Roar uses Slurm to fairly and efficiently distribute resources (CPUs, memory, and GPUs) among many different compute jobs.

Slurm directives

Slurm directives are used to specify the resources a job needs, such as cores, memory, and execution time. The can also be used to control how a job behaves, with options such as email alerts, job dependencies, and more.

Slurm directives are required for both interactive jobs and batch jobs.

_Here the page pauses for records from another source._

/-- HOST_COMPLETION, R285; one whose IDE stream is in the Insecure state is discarded, and its request times out (R291). -/
def execHostCompletion (p tag : Nat) (c : Cpl) (s : State) : Host.Outcome State Fault Refusal :=
  .next (match hostReq s p tag with
    | none => s
    | some r =>
      if tlpDropped s p (some (r.addr - hostLoc p 0)) then s
      else
        let s := dropTag (.host p) tag s
        match c with
        | .success => (match r.owner with
          | .adminInput a => askImage a s
          | o => ownerAnswered o s)
        | .poisoned => s |> when (p < 16) (fun s => s |> emit (.aer p 2) |> countFault (0xA00 + 8 * p + 2)) |> hostReqFails r false
        | .unsupported => hostReqFails r true s
        | .abort => hostReqFails r true s)

/-- COMPLETION_TIMEOUT, R285 and R287. -/
def execCompletionTimeout (p tag : Nat) (s : State) : Host.Outcome State Fault Refusal :=
  .next (match hostReq s p tag with
    | none => s
    | some r => s |> dropTag (.host p) tag
        |> when (p < 16) (fun s => s |> hcErr p 0x4 |> emit (.aer p 3) |> countFault (0xA00 + 8 * p + 1))
        |> hostReqFails r false)

/-! ### PF BAR2 (R130, R131, R286, R391, R413, R453) -/

/-- Slices that a range of PF BAR2 touches. -/
def bar2Slices (off n : Nat) : List Nat :=
  if n = 0 then [] else (List.range ((off + n - 1) / 2 ^ 22 + 1 - off / 2 ^ 22)).map (· + off / 2 ^ 22)

/-- Whether function f may make a PF BAR2 access: it is a physical function in D0, and every slice is in its wheel. -/
def bar2Ok (s : State) (f : Fn) (off n : Nat) : Bool :=
  match f with
  | .pf p => hostMode s p && !(s.fnS f).dstate3 && decide (off + n ≤ 2 ^ 27) &&
      (bar2Slices off n).all (fun k => sliceWheelOf s k = hcWheelOf s p)
  | _ => false

/-- Whether a range of the scratchpad reads as poisoned: poisoned granules, or a slice in its safe state. -/
def bar2Poisoned (s : State) (off n : Nat) : Bool := poisonedAt s (scratchLoc off) n || (bar2Slices off n).any (sliceSafe s)

/-- Answer a read of n bytes at an offset. -/
def bar2Answer (f : Fn) (off n : Nat) (s : State) : State :=
  if bar2Poisoned s off n then s |> emit (.barData f (leNat (freeBytes n s)) true) |> takeFree n
  else emit (.barData f (readNat s (scratchLoc off) n) false) s

/-- BAR2_READ, R286: served from the home cells after the rind check. -/
def execBar2Read (f : Fn) (off len : Nat) (s : State) : Host.Outcome State Fault Refusal :=
  .next (fromHost f (fun s => if bar2Ok s f off len then bar2Answer f off len s else bar2Reject f s) s)

/-- The bytes of a write that reach slices outside their safe state (R391). -/
def bar2Store (off : Nat) (data : List Byte) (s : State) : State :=
  forAll (bar2Slices off data.length) (fun k s =>
    let lo := max off (k * 2 ^ 22)
    let hi := min (off + data.length) ((k + 1) * 2 ^ 22)
    if sliceSafe s k then s else storeAt (scratchLoc lo) ((data.drop (lo - off)).take (hi - lo)) s) s

/-- Every granule that a poisoned write touches becomes poisoned, in slices outside their safe state (R160, R286). -/
def bar2Poison (off n : Nat) (s : State) : State :=
  forAll (bar2Slices off n) (fun k s =>
    let lo := max off (k * 2 ^ 22)
    let hi := min (off + n) ((k + 1) * 2 ^ 22)
    if sliceSafe s k then s else poisonRange (scratchLoc lo) (hi - lo) s) s

/-- BAR2_WRITE, R286 and R287: writes of up to Max_Payload_Size. -/
def execBar2Write (f : Fn) (off : Nat) (data : List Byte) (poisoned : Bool) (s : State) : Host.Outcome State Fault Refusal :=
  .next (fromHost f (fun s =>
    let p := pfOf f
    let t := s |> when (poisoned && p < 16) (fun s => s |> hcErr p 0x2 |> emit (.aer p 1) |> countFault (0xA00 + 8 * p + 2))
    if !bar2Ok s f off data.length || (s.hc p).mps < data.length then bar2Reject f t
    else if poisoned then bar2Poison off data.length t
    else bar2Store off data t) s)

/-- The new value of an AtomicOp of a width in bytes (R286). -/
def barAtomicNew (op : BarAtomic) (width old operand compare : Nat) : Nat :=
  match op with
  | .fetchAdd => (old + operand) % 2 ^ (8 * width)
  | .swap => operand % 2 ^ (8 * width)
  | .cas => if old = compare % 2 ^ (8 * width) then operand % 2 ^ (8 * width) else old

/-- Widths that an AtomicOp has, in bytes (R286). -/
def barAtomicWidth (op : BarAtomic) (width : Nat) : Bool := width = 4 || width = 8 || (width = 16 && op = .cas)

/-- BAR2_ATOMICOP, R286 and R242: one atomic step at the home cell; the old value is returned. A location that reads as
poisoned returns poison and keeps it. An AtomicOp to BAR0 is an Unsupported Request. -/
def execBar2AtomicOp (f : Fn) (at_ : BarPlace) (op : BarAtomic) (width operand compare : Nat) (s : State) :
    Host.Outcome State Fault Refusal :=
  .next (fromHost f (fun s =>
    let off := at_.off
    if at_.bar0 || !bar2Ok s f off width || !barAtomicWidth op width then bar2Reject f s
    else if bar2Poisoned s off width then bar2Answer f off width s
    else
      let old := readNat s (scratchLoc off) width
      let new := barAtomicNew op width old operand compare
      s |> bar2Answer f off width |> when (op ≠ .cas || decide (old = compare % 2 ^ (8 * width))) (bar2Store off (natLe width new))) s)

Portal sessions also use Slurm directives, which are typically specified via the request form that launches the session.

The most common directives are:

Short option Long option Description
-J --job-name name the job
-A --account charge to an account
-p --partition request a partition
-N --nodes number of nodes
-n --ntasks number of tasks (cores)
NA --ntasks-per-node number of tasks per node
NA --mem memory per node
NA --mem-per-cpu memory per core
-t --time maximum run time
NA --gres GPU request
-C --constraint required node features
-e --error direct standard error to a file
-o --output direct standard output to a file

By default, standard output and standard error are both directed to slurm-<jobID>.out.
Output filenames can be customized: --output=<outFile> directs standard error and output to <outFile>; adding --error=<errFile> directs standard error to its own file <errFile>.

Specifying Slurm directives

Slurm directives appear at the top of a batch script using #SBATCH, or as options for interactive jobs launched with salloc or srun.

On the Portal, you can use resource directives to further customize your job requests.

Environment variables

Slurm defines environment variables for jobs, which can be accessed in batch scripts to make them respond more flexibly:

Environment Variable Description
SLURM_JOB_ID ID of the job
SLURM_JOB_NAME Name of job
SLURM_NNODES Number of nodes
SLURM_NODELIST List of nodes
SLURM_NTASKS Total number of tasks
SLURM_NTASKS_PER_NODE Number of tasks per node
SLURM_QUEUE Queue (partition)
SLURM_SUBMIT_DIR Directory of job submission

Replacement symbols

Replacement symbols can be used in Slurm directives, to customize filenames with information specific to the job being run:

Symbol Description
%j Job ID
%x Job name
%u Username
%N Hostname where the job is running

For example, --output=%x.%j.out directs batch output to a file named with the job name and jobID.

For more information on Slurm directives, environment variables, and replacement symbols, see Slurm sbatch documentation for batch jobs and Slurm salloc documentation for interactive jobs.